Please read my paper

There is no shortage of reading material in the research community. Scholars are now publishing nearly two million journal articles a year in over 28,000 different scholarly journals in the English language.[1] This is the result of a well-established trend. The number of journal titles has grown roughly 3% a year since the first scholarly journals appeared over three and a half centuries ago. In 1665, The British Royal Society began to publish Philosophical Transactions, the same year that the Académie Royale commenced publication of Journal des sçavans. As pointed out in analysis by Michael Mabe,[2] this growth in journals simply scales with the number of researchers. There is no way for an individual to deal with the volume of content, even a subset restricted to a field of the literature that matches the researcher’s interest.[3] Regardless, access to the scholarly literature has become a high-profile issue in the community. Because much of the literature is supported by subscription access, the more acute problem is discovery of the most important articles—and its associated data—by the inquisitive researcher. How can one identify the absolute essential research articles pertinent to any particular research endeavor? 

Text and data mining

To solve this problem, we will not rely on an army of research assistants, because even the low-cost, extended workday of graduate students can’t make a dent in this problem. Clearly, the dominant reader of the future will be a machine rather than a person. Adapting the scholarly literature to be efficiently and accurately machine-readable and developing machine-reading tools with user-friendly interfaces are frontier development projects in the publishing and information technology communities. This enterprise has a catchy name—text and data mining, or TDM for short—and there is considerable discussion of its prospects and potential benefits in the publishing community and among its customers and policy makers. 

In its simplest form, the search and indexing routines used by commercial search engines such as Google, Yahoo, and Bing perform text mining adopted to the full corpus of literature on the web to allow key topics to be discovered and exposed by these search engines. Most scholarly publishers sign agreements with these firms to allow their content to be “crawled” by robotic readers to tag the content for identification against key words and terms. Taken to the next level, more sophisticated TDM uses more sophisticated analytic tools, such as natural language processing and machine learning, to recognize relationships in unstructured text and key identifiers, such as names, chemical structures, and experimental methods. TDM is a ripe arena for research, development, and testing of techniques. 
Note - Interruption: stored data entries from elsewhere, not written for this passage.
-- ==== Sys2Proof/Machine/Receive.lean ====
section
/-! DEFINITION. The receiving side of the fabric unit: the binding and classification of packets (R242, R249, R260), execution in PSN order
with the hold buffer (R256, R261), requests at their target and responses at their requester (R252 to R257), acknowledgements and
retransmission (R262 to R264), the failure of a flow (R265, R324) and congestion control (R268 to R270). -/

namespace Sys2Proof.Machine

/-- The difference of two PSNs modulo 2³² (R259, R260). -/
def psnSub (a b : Nat) : Nat := (a + 4294967296 - b % 4294967296) % 4294967296

/-- The PSN after one. -/
def psnNext (a : Nat) : Nat := (a + 1) % 4294967296

/-! ## The hold buffer (R261, R479) -/

/-- The bytes of the hold buffer that a context may use: 160 KiB for each core of a sealed context; the shared pool has the remainder. -/
def State.holdCap (s : State) (x : Nat) : Nat :=
  if (s.ctx x).sealed_ then (s.ctx x).coreCount * 163840
  else 2097152 - (s.ctxs.filter (fun e => e.2.sealed_)).foldl (fun a e => a + e.2.coreCount * 163840) 0

/-- The bytes held in the part that a context uses. -/
def State.holdUsed (s : State) (x : Nat) : Nat :=
  (s.flows.filter (fun e => if (s.ctx x).sealed_ then e.2.ctx == x else !(s.ctx e.2.ctx).sealed_)).foldl
    (fun a e => e.2.held.foldl (fun a h => a + h.p.payload.length) a) 0

/-! ## Responses at the requester -/

/-- The tracker entry of a request sent on a flow. -/
def State.findTrk (s : State) (f psn : Nat) : Option (Nat × Trk) := s.trk.find? (fun e => f != 0 && e.2.flow = f && e.2.psn = psn)

/-- The response that has completed an operation of a flow, by its PSN (R278). -/
def State.noteDone (s : State) (f psn : Nat) : State := s.updFlow f (fun fl => { fl with lastDone := some psn })

/-- A response takes its request out of the tracker (R254): put, atomic with its old value at LOCAL, or an answered block. -/
def State.takeResponse (s : State) (f op : Nat) (p : Pkt) : State :=
  match s.findTrk f (be p.ext 0 4) with
  | none => s
  | some (k, t) =>
    let st := be p.ext 4 1
    let peer := (s.flow f).peer
    match t.kind with
    | .put =>
      if op ≠ 0x81 then s else { s with trk := s.trk.del k }.endRemote t.core t.ring t.slot t.ctx st f t.psn peer
    | .atomic =>
      if op ≠ 0x88 then s
      else
        let s := { s with trk := s.trk.del k }
        let s := if st = 0 ∧ t.local_ ≠ tsNone then s.tsWrite t.core t.local_ (padTo 8 p.payload).reverse else s
        s.endRemote t.core t.ring t.slot t.ctx st f t.psn peer
    | .coll c i =>
      if op ≠ 0xA0 then s
      else
        let s := { s with trk := s.trk.del k }
        if st ≠ 0 then (s.logRemote t.ctx st f t.psn peer).failInst t.ctx c i
        else if ((s.ctx t.ctx).inst c i).isNone then s
        else (s.updInst t.ctx c i (fun i => { i with unanswered := i.unanswered - 1 })).checkInst t.ctx c i
    | .parity _ =>
      if op ≠ 0xA0 then s
      else
        let s := { s with trk := s.trk.del k }
        if st = 0 then s else s.logRemote t.ctx st f t.psn peer
    | .permute =>
      if op ≠ 0xA0 then s
      else
        let s := { s with trk := s.trk.del k }
        if st ≠ 0 then s.logRemote t.ctx st f t.psn peer
        else s.updJob t.ctx (fun j => { j with reshard := { j.reshard with acked := j.reshard.acked + 1 } })
    | .get => s
    | .t3write => s

/-- A response ends its request (R254), and what waits for a tracker entry is sent (R258). -/
def State.endRequest (s : State) (f op : Nat) (p : Pkt) : State := ((s.takeResponse f op p).noteDone f p.psn).sendDue (s.flow f).ctx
Research funding agencies should be and are facilitating such development. When the US DOE recently announced its public access plan for scholarly publications and data, the plan was criticized in some camps for not spelling out details or requirements for TDM of publicly accessible content. A careful reading of the February 2013 OSTP memorandum (which is the basis for DOE’s policy, and other US funding agencies will soon follow suit) shows that specific requirements for TDM were not mandated. Given the relative infancy of this field, the OSTP memorandum encouraged the development of creative “reuse” of scholarly content—thus providing broad incentives rather than specific mandates at this early stage of development of TDM. One could easily imagine the havoc that could be generated if scholarly publishers had to open up their complete content to unregulated crawling by machine readers. All public and private databases of digital content have to be protected from ubiquitous online threats. 
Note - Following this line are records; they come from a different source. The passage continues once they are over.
/-- RESHARD_COMMIT: at t_c the new layout takes effect, LAYOUT_EPOCH rises, and old frames and flows are released (R332, R333). -/
def execReshardCommit (ctx : Nat) (lay : NewLayout) (s : State) : Host.Outcome State Fault Refusal :=
  let c := s.ctx ctx
  match c.job.image with
  | none => .next s
  | some im =>
    if c.job.reshard.state != .committing || c.job.reshard.commitNs = 0 || c.refills then .next s
    else
      let tc := c.job.reshard.commitNs
      let s := s.toFabric ctx tc
      let m := { im.man with t := lay.degrees.getD 0 1, p := lay.degrees.getD 1 1, d := lay.degrees.getD 2 1, e := lay.degrees.getD 3 1 }
      let im := { im with man := m }
      let order := axisOrderOf im
      let r : Option (List Nat) := if lay.position < rankCount m then some (rankAt m order lay.position) else none
      let s := match r with | some k => s.newTable ctx im k | none => s
      let epoch := (c.job.layoutEpoch + 1) % 65536
      let recs := match r with | some k => lay.colls.map (fun i => bindColl m order lay.devices k i) | none => []
      let flowTo (d q : Nat) : Nat := match s.flows.find? (fun e => e.2.ctx = ctx && e.2.peer = d && e.2.queue = q && e.2.state == FlowState.open_) with
        | some e => e.1
        | none => 0
      let bound := recs.map (fun (e : Nat × CollRec) => (e.1, { e.2 with
        epoch := epoch, members := e.2.members.map (fun (d : Nat × Nat) => (d.1, if d.1 = s.deviceId then 0 else flowTo d.1 e.2.queue)) }))
      let wanted (f : Flow) : Bool := c.job.reshard.flows.any (fun e => e.1 = f.peer && e.2.2 = f.queue)
        || bound.any (fun e => e.2.queue = f.queue && e.2.members.any (fun d => d.1 = f.peer))
      let s := s.updCtx ctx (fun c => { c with
        colls := bound.foldl (fun t (e : Nat × CollRec) => t.set e.1 e.2) []
        insts := []
        sec := { c.sec with fullForm := true }
        nandReserve := if secMode im = 1 then 0 else c.job.reshard.secureBytes
        job := { c.job with
          image := some im, layoutEpoch := epoch, events := lay.events, notBefore := tc + 50400
          reshard := c.job.reshard.after (c.job.nextStepNo + 1)
          plan := { c.job.plan with devices := lay.devices, position := lay.position, axisOrder := order, rank := r } } })
      .next ((s.flows.filter (fun e => e.2.ctx = ctx && !wanted e.2)).foldl (fun s e => s.closeFlow e.1) s)

end Sys2Proof.Machine
end

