-- ==== Sys2Proof/Machine/Step.lean ====
section
/-! DEFINITION. One step: the command at the front of the queue takes effect on the state with the rest of the queue; on an empty queue
one cycle passes (log 2). -/

namespace Sys2Proof.Machine

/-- One step of the module. -/
def step (s : State) : Host.Outcome State Fault Refusal :=
  match s.pending with
  | [] => .next (s.advance 1)
  | c :: r => exec c { s with pending := r }

/-- The state with the command that a word spells at the front of its queue; unchanged where the word spells none. -/
def State.withFetchWord (s : State) (nbits w : Nat) : State :=
  match Sys2Proof.decodeTableWord nbits w with
  | some c => { s with pending := c :: s.pending }
  | none => s

end Sys2Proof.Machine
end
The potential value of TDM tools and techniques are greatly enhanced if the widest possible collection of all content, from related and seemingly unrelated subjects, are made available for the mining exercise. It opens up the possibility of serendipitous discoveries when connections or relationships are examined beyond more narrow searches. Within the realm of physics, we have the recent example of last year’s Nobel Prize on the discovery of the Higgs boson. The fundamental theoretical work by Peter Higgs and his collaborators in high energy physics was based on examination of quantum phenomena in superconductors previously done by Philip W. Anderson.[4] However, careful vetting and application of crawling tools on the primary content or special mirror platforms created for these applications are sensible approaches. With the public access statutes introduced by the UK government in April of 2013, researchers with access to subscribed content are permitted to copy such content for noncommercial TDM purposes. Most publishers that I interact with will allow controlled TDM of their content upon request. The field is so new there are presently but a handful of such requests. 
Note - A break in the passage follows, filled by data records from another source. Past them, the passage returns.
/-- The frame of the descriptors that start a unit (R152, R159 to R162): every other core and every other context keep all they hold, the other rings of the core keep
theirs, and the ring keeps its base and size; memory, the log and the mailboxes are unchanged. An OPT_UPDATE, before which the gaffer may write the hyperparameter
record of its step into the core's tile store (R365), keeps every other core and ring too. -/
def Obligations.StartingAUnitChangesItsCoreAlone : Prop :=
  (∀ (c r : Nat) (i : Instr) (s : State), i ∈ [Instr.convertComputedScales c r, .convertSuppliedScales c r, .convertSplitTwo c r, .convertSplitThree c r, .vectorAdd c r, .vectorSubtract c r,
        .vectorMultiply c r, .vectorFma c r, .vectorFmaP0 c r, .vectorMaximum c r, .vectorMinimum c r, .vectorExp c r, .vectorLog c r, .vectorRcp c r,
        .vectorRsqrt c r, .vectorSqrt c r, .vectorSigmoid c r, .vectorGelu c r, .vectorSilu c r] ++
      [Instr.vectorSoftmax c r, .vectorLayerNorm c r, .vectorRmsNorm c r, .vectorRowSum c r, .vectorRowMaximum c r, .vectorUniformRandom c r, .vectorDropout c r,
        .tileMoveLoad c r, .tileMoveStore c r, .tileMoveCopy c r, .nop c r, .endDesc c r, .jump c r, .cursor c r] →
    ∃ t : State, exec i s = .next t ∧ Only [.fresh, .cores, .ctxs] s t ∧ (∀ k, k ≠ c → t.core k = s.core k) ∧ (∀ y, y ≠ (s.ring c r).ctx → t.ctx y = s.ctx y) ∧
      (∀ q, q ≠ r → t.ring c q = s.ring c q) ∧ (t.ring c r).base = (s.ring c r).base ∧ (t.ring c r).size = (s.ring c r).size)
  ∧ ∀ (c r : Nat) (i : Instr) (s : State), i ∈ [Instr.optUpdateAdam c r, .optUpdateMomentum c r] → ∃ t : State, exec i s = .next t ∧
      Only [.fresh, .mem, .cores, .ctxs, .migs, .stalled, .rowCopies] s t ∧ (∀ k, k ≠ c → t.core k = s.core k) ∧ (∀ q, q ≠ r → t.ring c q = s.ring c q) ∧
      (t.ring c r).base = (s.ring c r).base ∧ (t.ring c r).size = (s.ring c r).size

/-- R112: the product of two finite nonzero codes is an A48 value exactly: RNE48 returns the very value, at the scale of A48's 37-bit significand, with no overflow, and
its binary exponent lies in the stated range. -/
def Obligations.ProductsAreExact : Prop :=
  (∀ a b : Kb16, a.isZero = false → a.isNan = false → a.isInf = false → b.isZero = false → b.isNan = false → b.isInf = false → ∃ n i,
      (kb16Product a b).1 = .fin (a.sign != b.sign) n (i - 31) ∧ 2 ^ 31 ≤ n ∧ n < 2 ^ 32 ∧ i = (a.log + b.log) / 256 ∧ n = t16 ((a.log + b.log) % 256).toNat ∧
      -272 ≤ i ∧ i ≤ 269 ∧ (rne48 (kb16Product a b).1).1.val = .fin (a.sign != b.sign) (n * 2 ^ 5) (i - 36) ∧ (rne48 (kb16Product a b).1).2 = false)
  ∧ (∀ (a b : Kb8) (p q : Int), a.isZero = false → a.isNan = false → b.isZero = false → b.isNan = false → -128 ≤ p → p ≤ 127 → -128 ≤ q → q ≤ 127 → ∃ n i,
      (kb8Product a b p q).1 = .fin (a.sign != b.sign) n (i - 31) ∧ 2 ^ 31 ≤ n ∧ n < 2 ^ 32 ∧ i = (a.log + b.log) / 8 + p + q ∧
      n = t16 (32 * ((a.log + b.log) % 8).toNat) ∧ -272 ≤ i ∧ i ≤ 269 ∧
      (rne48 (kb8Product a b p q).1).1.val = .fin (a.sign != b.sign) (n * 2 ^ 5) (i - 36) ∧ (rne48 (kb8Product a b p q).1).2 = false)

/-- R52: KB8 with block scale b to KB16 sets L16 = 32 × L8 + 256 × b with the sign unchanged, exactly while it lies in the finite range; above it overflows by the mode
(R46), below it is zero; zero and NaN map to zero and NaN. -/
def Obligations.Kb8WidensToKb16 : Prop :=
  ∀ (c : Kb8) (b : Int) (m : Mode), -128 ≤ b → b ≤ 127 →
    (c.isZero = true → (kb8ToKb16 c b m).1.isZero = true) ∧ (c.isNan = true → (kb8ToKb16 c b m).1.isNan = true) ∧
    (c.isZero = false → c.isNan = false →
      (-16383 ≤ 32 * c.log + 256 * b → 32 * c.log + 256 * b ≤ 16382 → (kb8ToKb16 c b m).1.log = 32 * c.log + 256 * b ∧ (kb8ToKb16 c b m).1.sign = c.sign ∧
        (kb8ToKb16 c b m).2 = false ∧ (kb8ToKb16 c b m).1.lin = c.lin b) ∧
      (16383 ≤ 32 * c.log + 256 * b → (kb8ToKb16 c b m).2 = true ∧ (kb8ToKb16 c b m).1.sign = c.sign ∧
        (kb8ToKb16 c b m).1.log = (match m with | .strict => 16383 | .saturate => 16382)) ∧
      (32 * c.log + 256 * b ≤ -16384 → kb8ToKb16 c b m = (0x4000#16, false)))

/-- R53, from KB16 to KB8 with block scale b. L8 is (L16 - 256 b) / 32 rounded to the nearest integer, the even one on a tie; above 63 it saturates and sets the overflow
flag, at -64 and below it is the zero code and sets none (R49); zero and NaN map to zero and NaN; an Inf saturates with the input-Inf flag; e_max of a block of one
KB16 element is floor(L16 / 256); and the code and the overflow are those of R48 applied to lin of the KB16 value. -/
def Obligations.Kb16NarrowsAsItsValueDoes : Prop :=
  ∀ (c : Kb16) (b q : Int),
    (c.isZero = true → kb16ToKb8 c b = (0x40#8, false)) ∧ (c.isNan = true → kb16ToKb8 c b = (0xC0#8, false)) ∧
    (c.isInf = true → toKb8 1 c.toNat c.lin b = ((Kb8.mk c.sign 63).toNat, occInput ||| occInf)) ∧
    (c.isZero = false → c.isNan = false → c.isInf = false → blockExp [c.lin] = some (c.log / 256) ∧
      (32 * q - 16 ≤ c.log - 256 * b → c.log - 256 * b ≤ 32 * q + 16 → (c.log - 256 * b = 32 * q - 16 ∨ c.log - 256 * b = 32 * q + 16 → q % 2 = 0) →
        (64 ≤ q → kb16ToKb8 c b = (Kb8.mk c.sign 63, true)) ∧ (q ≤ -64 → kb16ToKb8 c b = (0x40#8, false)) ∧
        (-63 ≤ q → q ≤ 63 → (kb16ToKb8 c b).1.log = q ∧ (kb16ToKb8 c b).1.sign = c.sign ∧ (kb16ToKb8 c b).2 = false))) ∧
    kb16ToKb8 c b = kb8From c.lin b

/-- RNE48 rounds to the nearest A48 value, a tie to the even significand (R116): a finite nonzero result lies within half a unit of its last place of the exact value, at
half a unit its significand is even, and the sign is that of the value; a value of 2^1024 or more overflows, one below 2^-1022 less half a unit is flushed to zero, and
no value between them does either. -/
def Obligations.Rne48IsNearest : Prop :=
  ∀ (sg : Bool) (m : Nat) (e : Int) (v d : Rat), m ≠ 0 → v = (m : Rat) * (2 : Rat) ^ e →
    (∀ s n k, (rne48 (.fin sg m e)).1.val = .fin s n k → n ≠ 0 → d = v - (n : Rat) * (2 : Rat) ^ k → s = sg ∧ 2 ^ 36 ≤ n ∧ n < 2 ^ 37 ∧
      2 * d ≤ (2 : Rat) ^ k ∧ -(2 : Rat) ^ k ≤ 2 * d ∧ (2 * d = (2 : Rat) ^ k ∨ 2 * d = -(2 : Rat) ^ k → n % 2 = 0)) ∧
    ((2 : Rat) ^ (1024 : Int) ≤ v → rne48 (.fin sg m e) = (A48.mk sg 2047 0, true)) ∧
    (v < (2 : Rat) ^ (-1022 : Int) - (2 : Rat) ^ (-1060 : Int) → rne48 (.fin sg m e) = (A48.mk sg 0 0, false)) ∧
    ((2 : Rat) ^ (-1022 : Int) ≤ v → v < (2 : Rat) ^ (1024 : Int) - (2 : Rat) ^ (986 : Int) →
      (rne48 (.fin sg m e)).2 = false ∧ (rne48 (.fin sg m e)).1.val.finNonzero = true)

/-- R123: after E entries level j of a ladder is occupied exactly when bit j of E is set, in normal and in compensated mode, and a drain with E = 0 returns +0. -/
def Obligations.LadderLevelsCountTheEntries : Prop :=
  (∀ (comp : Bool) (xs : List A48) (j : Nat),
    (match (xs.foldl (fun l x => (ladderPush comp l (x, A48.zero)).1) [])[j]? with | some (some _) => true | _ => false) = bit xs.length j)
  ∧ ∀ comp, (ladderDrain comp []).1 = A48.zero

/-- R124: when the number of entries is 2^m, the drain finds level m alone occupied, and the ladder's result is the balanced pairwise tree of the entries, joined by
position (2j, 2j + 1) at every level. With the chunk sum of R120 as each entry it is one balanced tree over the whole reduction. -/
def Obligations.LadderOfAPowerOfTwoIsATree : Prop :=
  ∀ (m : Nat) (xs : List A48), xs.length = 2 ^ m →
    (∀ j, (match (xs.foldl (fun l x => (ladderPush false l (x, A48.zero)).1) [])[j]? with | some (some _) => true | _ => false) = decide (j = m)) ∧
    (ladderDrain false (xs.foldl (fun l x => (ladderPush false l (x, A48.zero)).1) [])).1 = (treeLevels m xs).headD A48.zero ∧
    ∀ ps : List Val, ps.length = 2 ^ m * 256 → xs = (List.range (2 ^ m)).map (fun k => chunkSum ((ps.drop (256 * k)).take 256)) →
      (treeLevels m xs).headD A48.zero = (treeLevels (8 + m) (ps.map (fun v => (rne48 v).1))).headD A48.zero

/-- R329: with two data members x and y of a parity group of P₀ and P₁ lost, the accumulator of P₀ times alpha^y, P₁ and each other member q times alpha^y xor alpha^q,
times the inverse of alpha^x xor alpha^y, is the byte of member x; with x alone lost, P₀ and the others give it by xor, and P₁ alone by the powers of alpha. -/
def Obligations.RebuildRestoresLostData : Prop :=
  ∀ (n x y : Nat) (d : Nat → Nat) (al : Nat → Nat) (sum : (Nat → Nat) → (Nat → Bool) → Nat), n ≤ 255 → x < n → y < n → x ≠ y → (∀ q, d q < 256) →
    al = (fun q => (List.range q).foldl (fun a _ => gfAlpha a) 1) →
    sum = (fun f keep => ((List.range n).filter keep).foldl (fun a q => a ^^^ f q) 0) →
    (sum d (fun _ => true)) ^^^ (sum d (fun q => q != x)) = d x ∧
    (∀ i, i < 256 → gfMul i (al x) = 1 →
      gfMul (sum (fun q => gfMul (d q) (al q)) (fun _ => true) ^^^ sum (fun q => gfMul (d q) (al q)) (fun q => q != x)) i = d x) ∧
    (∀ i, i < 256 → gfMul i (al x ^^^ al y) = 1 →
      gfMul (gfMul (sum d (fun _ => true)) (al y) ^^^ sum (fun q => gfMul (d q) (al q)) (fun _ => true) ^^^
        sum (fun q => gfMul (d q) (al y ^^^ al q)) (fun q => q != x && q != y)) i = d x) ∧
    ∃ i, i < 256 ∧ gfMul i (al x ^^^ al y) = 1

/-- The doorbell of every mailbox command (R443, R549, R561): while the mailboxes are not served nothing happens; while BUSY or DONE is set the command is ignored and sets
OVERRUN, and neither the response nor the session changes. (A standby that waits has windows left, R514: the third premise rules out states that no run reaches.) -/
def Obligations.DoorbellWhileBusyIsIgnored : Prop :=
  ∀ rq d i f c a ad (s : State), MailRow rq d i f c a ad → (∀ v, a = some v → rq.fld 0 1 = v) → (s.power.wait = none ∨ s.lend ≠ []) →
    (s.mailUp = false → exec i s = .next s) ∧
    (s.mailUp = true → (s.mbox rq.mb).done = true ∨ (s.mbox rq.mb).busy = true → ∃ t : State, exec i s = .next t ∧ Only [.mailboxes] s t ∧
      (t.mbox rq.mb).overrun = true ∧ (t.mbox rq.mb).rsp = (s.mbox rq.mb).rsp ∧ (t.mbox rq.mb).lastStatus = (s.mbox rq.mb).lastStatus ∧
      (t.mbox rq.mb).session = (s.mbox rq.mb).session ∧ (t.mbox rq.mb).nextTag = (s.mbox rq.mb).nextTag ∧ ∀ m, m ≠ rq.mb → t.mbox m = s.mbox m)

/-- Every mailbox command is executed only when tag, epoch and MAC are right (R443, R446, R449, R450): otherwise it is answered TAG_ORDER, AUTH_FAILED or NO_SESSION, it
has none of its effects (only the page, its interrupt and the log change), and neither the tag nor the epoch advances while the session stays open. -/
def Obligations.UnauthenticatedCommandsDoNothing : Prop :=
  ∀ rq d i f c a ad st b (s : State), MailRow rq d i f c a ad → (∀ v, a = some v → rq.fld 0 1 = v) → (s.power.wait = none ∨ s.lend ≠ []) → s.mailUp = true →
    b = s.mbox rq.mb → b.done = false → b.busy = false →
    (rq.dbTag ≠ rq.tag ∧ st = 0x12 ∨
     rq.dbTag = rq.tag ∧ b.session.isOpen = true ∧ (rq.epoch ≠ b.epoch ∨ rq.tag ≠ b.nextTag) ∧ st = 0x12 ∨
     rq.dbTag = rq.tag ∧ b.session.isOpen = true ∧ rq.epoch = b.epoch ∧ rq.tag = b.nextTag ∧
       (if keyCmd f c = true then macZero rq else macOk rq f c b.session.kReq) = false ∧ st = 0x11 ∨
     rq.dbTag = rq.tag ∧ b.session.isOpen = false ∧ freeCmd f c = false ∧ st = 0x10 ∨
     rq.dbTag = rq.tag ∧ b.session.isOpen = false ∧ freeCmd f c = true ∧ macZero rq = false ∧ st = 0x11) →
    ∃ t : State, exec i s = .next t ∧ Answered t rq.mb st [] ∧ Only [.out, .ctxs, .mailboxes, .log, .logNext, .logOverflow] s t ∧
      ((t.mbox rq.mb).session.isOpen = true → (t.mbox rq.mb).nextTag = b.nextTag ∧ (t.mbox rq.mb).epoch = b.epoch) ∧
      (b.session.isOpen = true → 15 ≤ b.session.fails → (t.mbox rq.mb).session.isOpen = false) ∧
      (b.session.isOpen = true → b.session.fails < 15 → (t.mbox rq.mb).session.isOpen = true ∧ (t.mbox rq.mb).session.fails = b.session.fails + 1)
But this status will change quickly. The most active work is occurring in the biomedical and pharmaceutical fields, where important topics such as drug discovery and patient reactions can be tracked across the literature. For a recent example of mining electronic health records for patterns, see Scientific Data. For those interested, a succinct analysis of TDM for this field has recently been published by a collaboration called the Pharma Documentation Ring and the publishing organization, Association of Learned & Professional Society Publishers

For more general references on this quickly developing field, particularly with respect to scholarly publishing, I refer you to a recent STM statement and report by the Publishing Research Consortium and new initiatives recently announced for TDM services by the publishing services organizations, the Copyright Clearance Center and CrossRef.




[2] Mabe, Michael. Serials 16(2), 191–7, 2003.

[3] Fraser, A.G. and Dunstan, F.D. On the impossibility of being an expert. BMJ 2010;341:c6815.

[4] P.W. Anderson, Phys. Rev. 130, 439, 1963.